We can remove the code inside the <style> tags, that we previously used to style the heading. We will be adding the style for our map later.

Next we will copy the <script> tag, which contains the hosted leaflet.js file:

<script src="https://unpkg.com/leaflet@1.7.1/dist/leaflet.js"></script>

and paste it inside our <body> tag, like below:

<body>
  <script src="https://unpkg.com/leaflet@1.7.1/dist/leaflet.js"></script>
</body>

We can remove the <h1>HEADING\</h1> code from our body tags.

Now we have imported the leaflet.js library into our application, so now our html code should look as follows:

<!DOCTYPE html>
<html>
  <head>
    <meta charset="utf-8" />
    <!-- Tell the browser to be responsive to screen width -->
    <meta
      content="”width"
      ="device-width,"
      initial-scale="1,"
      maximum-
      scale="1,"
      user-scalable="no”"
      name="”viewport”"
    />
    <meta http-equiv="”x-ua-compatible”" content="”ie" ="edge”" />

    <title>World Population Map</title>

    <link rel=”stylesheet”
    href=”https://unpkg.com/leaflet@1.7.1/dist/leaflet.css" />
    <style></style>
  </head>
  <body>
    <script src="https://unpkg.com/leaflet@1.7.1/dist/leaflet.js"></script>
  </body>
</html>

Step 7: Creating our first map

We are now going to create our map using leaflet.js code.

The first thing we need to do is create a <div> element for our map, and add it above the <script> tag inside our <body> tag, like below:

<body>
  <div id="map"></div>
  <script src="https://unpkg.com/leaflet@1.7.1/dist/leaflet.js"></script>
</body>

We will add an id to the tag and call it ‘map’. We will use this id to style our map and to write the code for our map in leaflet.js.

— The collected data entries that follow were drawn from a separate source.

-- ==== Sys2Proof/Syntax.lean ====
section
/-! DEFINITION. The operations of the engine: one constructor per row of spec/opcode_table.json (30_encoding.md R50). -/

namespace Sys2Proof

/-- The two host commands and the four micro-operations (30_encoding.md R50, R52, R55). The operands of `round` are
the raw fields of the micro-operation word (R54); which values of them are legal is `Instr.wf`. -/
inductive Instr where
  /-- `NOP`: command word 0x0 (44_compress_engine.md R117). -/
  | nop
  /-- `START`: command word 0x1 (44_compress_engine.md R116). -/
  | start
  /-- `LOAD`: decode the block, copy the state (44_compress_engine.md R114). -/
  | load
  /-- `ROUND rot, widx, msel`: one round (41_round_mixer.md R83). -/
  | round (rot : BitVec 2) (widx : BitVec 3) (msel : BitVec 2)
  /-- `KSCHED`: the key schedule (43_key_schedule.md R109). -/
  | ksched
  /-- `FOLD`: the feed-forward (44_compress_engine.md R115). -/
  | fold
  deriving DecidableEq, Repr

/-- An encoded operation, in one of the two encoded spaces of 30_encoding.md R50. -/
inductive Code where
  /-- A 64-bit word written to `CMD` (format CMD, R51). -/
  | cmd (v : Word)
  /-- A 9-bit micro-operation word (format UOP, R54). -/
  | uop (u : BitVec 9)
  deriving DecidableEq, Repr

end Sys2Proof
end

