-- ==== Sys2Proof/Machine/Core.lean ====
section
/-! DEFINITION. The machine behind the host's interface. -/

def Sys2Proof.core : Host.Core :=
  { State := Sys2Proof.Machine.State, Fault := Sys2Proof.Machine.Fault,
    Refusal := Sys2Proof.Machine.Refusal, step := Sys2Proof.Machine.step,
    reset := Sys2Proof.Machine.State.reset }
end

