/-- Settles O28: while busy, a write that is no bad access raises `ERR_BUSY` alone. -/
theorem writeWhileBusyRefused : Obligations.WriteWhileBusyRefused := by
  unfold Obligations.WriteWhileBusyRefused
  intro s ts off n v hs hl ht hw hst
  have hs' : (s.setTurns ts).seq ≠ 0 := hs
  rw [step_host hl ht, hostAccess, hostWrite_busy ((writable_iff off n).mpr ⟨hw, hst⟩) v hs']
  rfl

end Sys2Proof.Machine
end

section
/-! The decoders against the encoder (30_encoding.md sections 2 and 3): a decoder accepts exactly the words the encoder gives for
well-formed operations, so each row of the two opcode tables is read off the encoder. -/

namespace Sys2Proof

/-- The command decoder accepts exactly the encoder's command words (30_encoding.md R52). -/
theorem decodeCmd_eq_ok_iff (v : Word) (i : Instr) : decodeCmd v = .ok i ↔ encode i = .cmd v := by
  rw [decodeCmd_eq]
  constructor
  · split_ifs with h0 h1
    · rintro ⟨⟩
      rw [h0, encode]
    · rintro ⟨⟩
      rw [h1, encode]
    · rintro ⟨⟩
  · intro h
    cases i <;> cases h <;> rfl

theorem decodeCmd_reserved {v : Word} (h0 : v ≠ 0) (h1 : v ≠ 1) : decodeCmd v = .error (.reservedCommand v) := by
  rw [decodeCmd_eq, if_neg h0, if_neg h1]

theorem decodeUop_round {u : BitVec 9} (hop : uopOp u = 0b01) (hr : uopRot u ≠ 3) (hm : uopMsel u ≠ 3) :
    decodeUop u = .ok (.round (uopRot u) (uopWidx u) (uopMsel u)) := by
  rw [decodeUop, if_pos hop, if_neg (not_or.mpr ⟨hr, hm⟩)]

theorem decodeUop_round_reserved {u : BitVec 9} (hop : uopOp u = 0b01) (h : uopRot u = 3 ∨ uopMsel u = 3) :
    decodeUop u = .error (.reservedMicroOp u) := by
  rw [decodeUop, if_pos hop, if_pos h]

theorem Instr.wf_round_iff (rot : BitVec 2) (widx : BitVec 3) (msel : BitVec 2) :
    (Instr.round rot widx msel).wf = true ↔ rot ≠ 3 ∧ msel ≠ 3 := by
  rw [Instr.wf, Bool.and_eq_true, bne_iff_ne, bne_iff_ne]

/-- What the micro-operation decoder accepts is well-formed and is encoded by the word it was decoded from. -/
theorem encode_of_decodeUop {u : BitVec 9} {i : Instr} (h : decodeUop u = .ok i) : i.wf = true ∧ encode i = .uop u := by
  have eq_of_op {op : BitVec 2} (hz : uopOperands u = 0) (hop : uopOp u = op) : op ++ (0 : BitVec 7) = u :=
    hop ▸ (word_of_op u hz).symm
  rw [decodeUop] at h
  split_ifs at h with hop hres hz h0 h2
  · cases h
    exact ⟨(Instr.wf_round_iff ..).mpr (not_or.mp hres), congrArg Code.uop (roundWord_of_fields u hop)⟩
  · cases h
    exact ⟨rfl, congrArg Code.uop (eq_of_op hz h0)⟩
  · cases h
    exact ⟨rfl, congrArg Code.uop (eq_of_op hz h2)⟩
  · cases h
    have h3 : ∀ op : BitVec 2, op ≠ 0b01 → op ≠ 0b00 → op ≠ 0b10 → op = 0b11 := by decide
    exact ⟨rfl, congrArg Code.uop (eq_of_op hz (h3 _ hop h0 h2))⟩

/-- The ROUND word of legal operands decodes to that ROUND (30_encoding.md R55). -/
theorem decodeUop_roundWord {rot msel : BitVec 2} (widx : BitVec 3) (hr : rot ≠ 3) (hm : msel ≠ 3) :
    decodeUop (roundWord rot widx msel) = .ok (.round rot widx msel) := by
  obtain ⟨hop, hrot, hwidx, hmsel⟩ := roundWord_fields rot widx msel
  rw [decodeUop_round hop (by rwa [hrot]) (by rwa [hmsel]), hrot, hwidx, hmsel]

Next we need to create an empty <script> tag below the leaflet.js library <script> tag like below:

<script src="https://unpkg.com/leaflet@1.7.1/dist/leaflet.js"></script>
<script></script>

We will be adding our leaflet.js code inside our empty <script> tags. This needs to be below the library tag, because we first need to load the leaflet.js library code, before we can use it to write our own map code.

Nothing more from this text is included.